## TASK INSTRUCTIONS:
Using the data beneath this instruction, retype only the lines from the one that contains "theorem land_mask (v" down to the one that contains "(orOver n f).testBit", both included, exactly as they appear.

## RECORDS SHOWN:

-- ==== Sys2Proof/Laws/Bits.lean ====
section
/-! SUPPORT. The reversers bit by bit: which bit of the chunk each bit of the result is (`41_reversers.md` R80 to R84). -/

namespace Sys2Proof.Machine

theorem testBit_mask (n t : Nat) : (mask n).testBit t = decide (t < n) := by
  simp [mask, Nat.testBit_two_pow_sub_one]

theorem land_mask (v n : Nat) : v &&& mask n = v % 2 ^ n := by
  simp [mask, Nat.and_two_pow_sub_one_eq_mod]

theorem foldl_or_testBit (f : Nat → Nat) (l : List Nat) (a t : Nat) :
    (l.foldl (fun r j => r ||| f j) a).testBit t = (a.testBit t || l.any fun j => (f j).testBit t) := by
  induction l generalizing a with
  | nil => simp
  | cons j l ih => simp [ih, Bool.or_assoc]

/-- The one lemma about the reversers' loop: a bit of the result is a bit of some turn. -/
theorem orOver_testBit (n : Nat) (f : Nat → Nat) (t : Nat) :
    (orOver n f).testBit t = decide (∃ j < n, (f j).testBit t = true) := by
  rw [orOver, foldl_or_testBit, Bool.eq_iff_iff]
  simp

theorem unitOf_testBit (v j t : Nat) : (unitOf v j).testBit t = (decide (t < 8) && v.testBit (8 * j + t)) := by
  rw [unitOf, Nat.testBit_and, Nat.testBit_shiftRight, testBit_mask, Bool.and_comm, Nat.mul_comm]

theorem unitOf_lt (v j : Nat) : unitOf v j < 256 := by
  rw [unitOf, land_mask]
  exact Nat.mod_lt _ (by decide)

/-- `bitrev_unit` bit by bit (`41_reversers.md` R81). -/
theorem bitrevUnit_testBit (b t : Nat) : (bitrevUnit b).testBit t = (decide (t < 8) && b.testBit (7 - t)) := by
  rw [bitrevUnit, orOver_testBit, Bool.eq_iff_iff]
  simp only [Config.unitBits, Nat.testBit_shiftLeft, Bool.and_eq_true, decide_eq_true_eq]
  constructor
  · rintro ⟨j, hj, hle, hb⟩
    have h0 : t - (8 - 1 - j) = 0 := by
      by_contra hne
      have : 1 ≤ t - (8 - 1 - j) := by omega
      have hbool : ((b.testBit j).toNat).testBit (t - (8 - 1 - j)) = false :=
        Nat.testBit_lt_two_pow
          (Nat.lt_of_lt_of_le (Nat.lt_of_le_of_lt (Bool.toNat_le _) (by decide : 1 < 2 ^ 1))
            (Nat.pow_le_pow_right (by decide) this))
      simp_all
    rw [h0] at hb
    have ht : t = 7 - j := by omega
    subst ht
    refine ⟨by omega, ?_⟩
    rw [show 7 - (7 - j) = j by omega]
    cases h : b.testBit j <;> simp_all
  · rintro ⟨ht, hb⟩
    refine ⟨7 - t, by omega, by omega, ?_⟩
    rw [show t - (8 - 1 - (7 - t)) = 0 by omega, hb]
    rfl

theorem bitrevUnit_lt (b : Nat) : bitrevUnit b < 256 :=
  Nat.lt_pow_two_of_testBit (n := 8) _ fun i hi => by
    rw [bitrevUnit_testBit]
    simp [Nat.not_lt.mpr hi]

/-- `rev_units` bit by bit (`41_reversers.md` R80): unit `j` goes to place `n - 1 - j`. -/
theorem revUnits_testBit (v n t : Nat) :
    (revUnits v (8 * n)).testBit t = (decide (t < 8 * n) && v.testBit (8 * (n - 1 - t / 8) + t % 8)) := by
  rw [revUnits, show 8 * n / Config.unitBits = n by simp, orOver_testBit, Bool.eq_iff_iff]
  simp only [Config.unitBits, Nat.testBit_shiftLeft, Bool.and_eq_true, decide_eq_true_eq, unitOf_testBit]
  constructor
  · rintro ⟨j, hj, hle, ht, hb⟩
    have h1 : t / 8 = n - 1 - j := by omega
    refine ⟨by omega, ?_⟩
    rw [h1, show n - 1 - (n - 1 - j) = j by omega]
    rwa [show t - (n - 1 - j) * 8 = t % 8 by omega] at hb
  · rintro ⟨ht, hb⟩
    refine ⟨n - 1 - t / 8, by omega, by omega, by omega, ?_⟩
    rwa [show t - (n - 1 - (n - 1 - t / 8)) * 8 = t % 8 by omega]

/-- `rev_bits` bit by bit (`41_reversers.md` R82): units stay in place, each is reversed within itself. -/
theorem revBits_testBit (v n t : Nat) :
    (revBits v (8 * n)).testBit t = (decide (t < 8 * n) && v.testBit (8 * (t / 8) + (7 - t % 8))) := by
  rw [revBits, show 8 * n / Config.unitBits = n by simp, orOver_testBit, Bool.eq_iff_iff]
  simp only [Config.unitBits, Nat.testBit_shiftLeft, Bool.and_eq_true, decide_eq_true_eq, unitOf_testBit, bitrevUnit_testBit]
  constructor
  · rintro ⟨j, hj, hle, ht, ht', hb⟩
    have h1 : t / 8 = j := by omega
    refine ⟨by omega, ?_⟩
    rw [h1]
    rwa [show t - j * 8 = t % 8 by omega] at hb
  · rintro ⟨ht, hb⟩
    refine ⟨t / 8, by omega, by omega, by omega, by omega, ?_⟩
    rwa [show t - t / 8 * 8 = t % 8 by omega]

/-- Which bit of the chunk becomes bit `t` of `xform` at `n` units. -/
def xformSource (du db : Bool) (n t : Nat) : Nat :=
  8 * (if du then n - 1 - t / 8 else t / 8) + (if db then 7 - t % 8 else t % 8)

theorem testBit_of_lt {v w t : Nat} (h : v < 2 ^ w) (ht : w ≤ t) : v.testBit t = false :=
  Nat.testBit_lt_two_pow (Nat.lt_of_lt_of_le h (Nat.pow_le_pow_right (by decide) ht))

theorem testBit_eq_decide_and {v w : Nat} (h : v < 2 ^ w) (t : Nat) :
    v.testBit t = (decide (t < w) && v.testBit t) := by
  by_cases ht : t < w
  · simp [ht]
  · simp [ht, testBit_of_lt h (Nat.not_lt.mp ht)]

/-- The one lemma about `xform` (`41_reversers.md` R84): each bit of the result is one bit of the chunk. -/
theorem xform_testBit {v n : Nat} (hv : v < 2 ^ (8 * n)) (du db : Bool) (t : Nat) :
    (xform v (8 * n) du db).testBit t = (decide (t < 8 * n) && v.testBit (xformSource du db n t)) := by
  have hdiv : (8 * (t / 8) + (7 - t % 8)) / 8 = t / 8 := by omega
  have hmod : (8 * (t / 8) + (7 - t % 8)) % 8 = 7 - t % 8 := by omega
  cases du <;> cases db <;> simp only [xform, xformSource, if_true, if_false, Bool.false_eq_true]
  · rw [Nat.div_add_mod]
    exact testBit_eq_decide_and hv t
  · exact revBits_testBit v n t
  · exact revUnits_testBit v n t
  · rw [revBits_testBit, revUnits_testBit, hdiv, hmod]
    by_cases ht : t < 8 * n
    · simp only [ht, decide_true, Bool.true_and]
      rw [decide_eq_true (by omega), Bool.true_and]
    · simp [ht]

theorem lt_two_pow_of_testBit {v w : Nat} (f : Nat → Bool) (h : ∀ t, v.testBit t = (decide (t < w) && f t)) :
    v < 2 ^ w :=
  Nat.lt_pow_two_of_testBit _ fun t ht => by simp [h, Nat.not_lt.mpr ht]

theorem xform_lt {v n : Nat} (hv : v < 2 ^ (8 * n)) (du db : Bool) : xform v (8 * n) du db < 2 ^ (8 * n) :=
  lt_two_pow_of_testBit _ fun t => xform_testBit hv du db t

theorem xformSource_lt {du db : Bool} {n t : Nat} (ht : t < 8 * n) : xformSource du db n t < 8 * n := by
  cases du <;> cases db <;> simp only [xformSource, if_true, if_false, Bool.false_eq_true] <;> omega

theorem xformSource_xformSource {du db : Bool} {n t : Nat} (ht : t < 8 * n) :
    xformSource du db n (xformSource du db n t) = t := by
  cases du <;> cases db <;> simp only [xformSource, if_true, if_false, Bool.false_eq_true] <;> omega

/-- `xform` undoes itself (`41_reversers.md` R84). -/
theorem xform_xform {v n : Nat} (hv : v < 2 ^ (8 * n)) (du db : Bool) :
    xform (xform v (8 * n) du db) (8 * n) du db = v := by
  refine Nat.eq_of_testBit_eq fun t => ?_
  rw [xform_testBit (xform_lt hv du db), xform_testBit hv]
  by_cases ht : t < 8 * n
  · simp [ht, xformSource_lt ht, xformSource_xformSource ht]
  · simp [ht, testBit_of_lt hv (Nat.not_lt.mp ht)]

/-- A width is eight times a positive number of units. -/
theorem isChunkWidth_iff {w : Nat} : isChunkWidth w = true ↔ ∃ n, 0 < n ∧ w = 8 * n := by
  simp only [isChunkWidth, Config.unitBits, Bool.and_eq_true, decide_eq_true_eq]
  constructor
  · rintro ⟨h0, h1⟩
    exact ⟨w / 8, by omega, by omega⟩
  · rintro ⟨n, hn, rfl⟩
    exact ⟨by omega, by simp⟩

theorem isChunk_iff {v w : Nat} : isChunk v w = true ↔ isChunkWidth w = true ∧ v < 2 ^ w := by
  simp [isChunk]

end Sys2Proof.Machine
end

## WRITTEN ANSWER:
theorem land_mask (v n : Nat) : v &&& mask n = v % 2 ^ n := by
  simp [mask, Nat.and_two_pow_sub_one_eq_mod]

theorem foldl_or_testBit (f : Nat → Nat) (l : List Nat) (a t : Nat) :
    (l.foldl (fun r j => r ||| f j) a).testBit t = (a.testBit t || l.any fun j => (f j).testBit t) := by
  induction l generalizing a with
  | nil => simp
  | cons j l ih => simp [ih, Bool.or_assoc]

/-- The one lemma about the reversers' loop: a bit of the result is a bit of some turn. -/
theorem orOver_testBit (n : Nat) (f : Nat → Nat) (t : Nat) :
    (orOver n f).testBit t = decide (∃ j < n, (f j).testBit t = true) := by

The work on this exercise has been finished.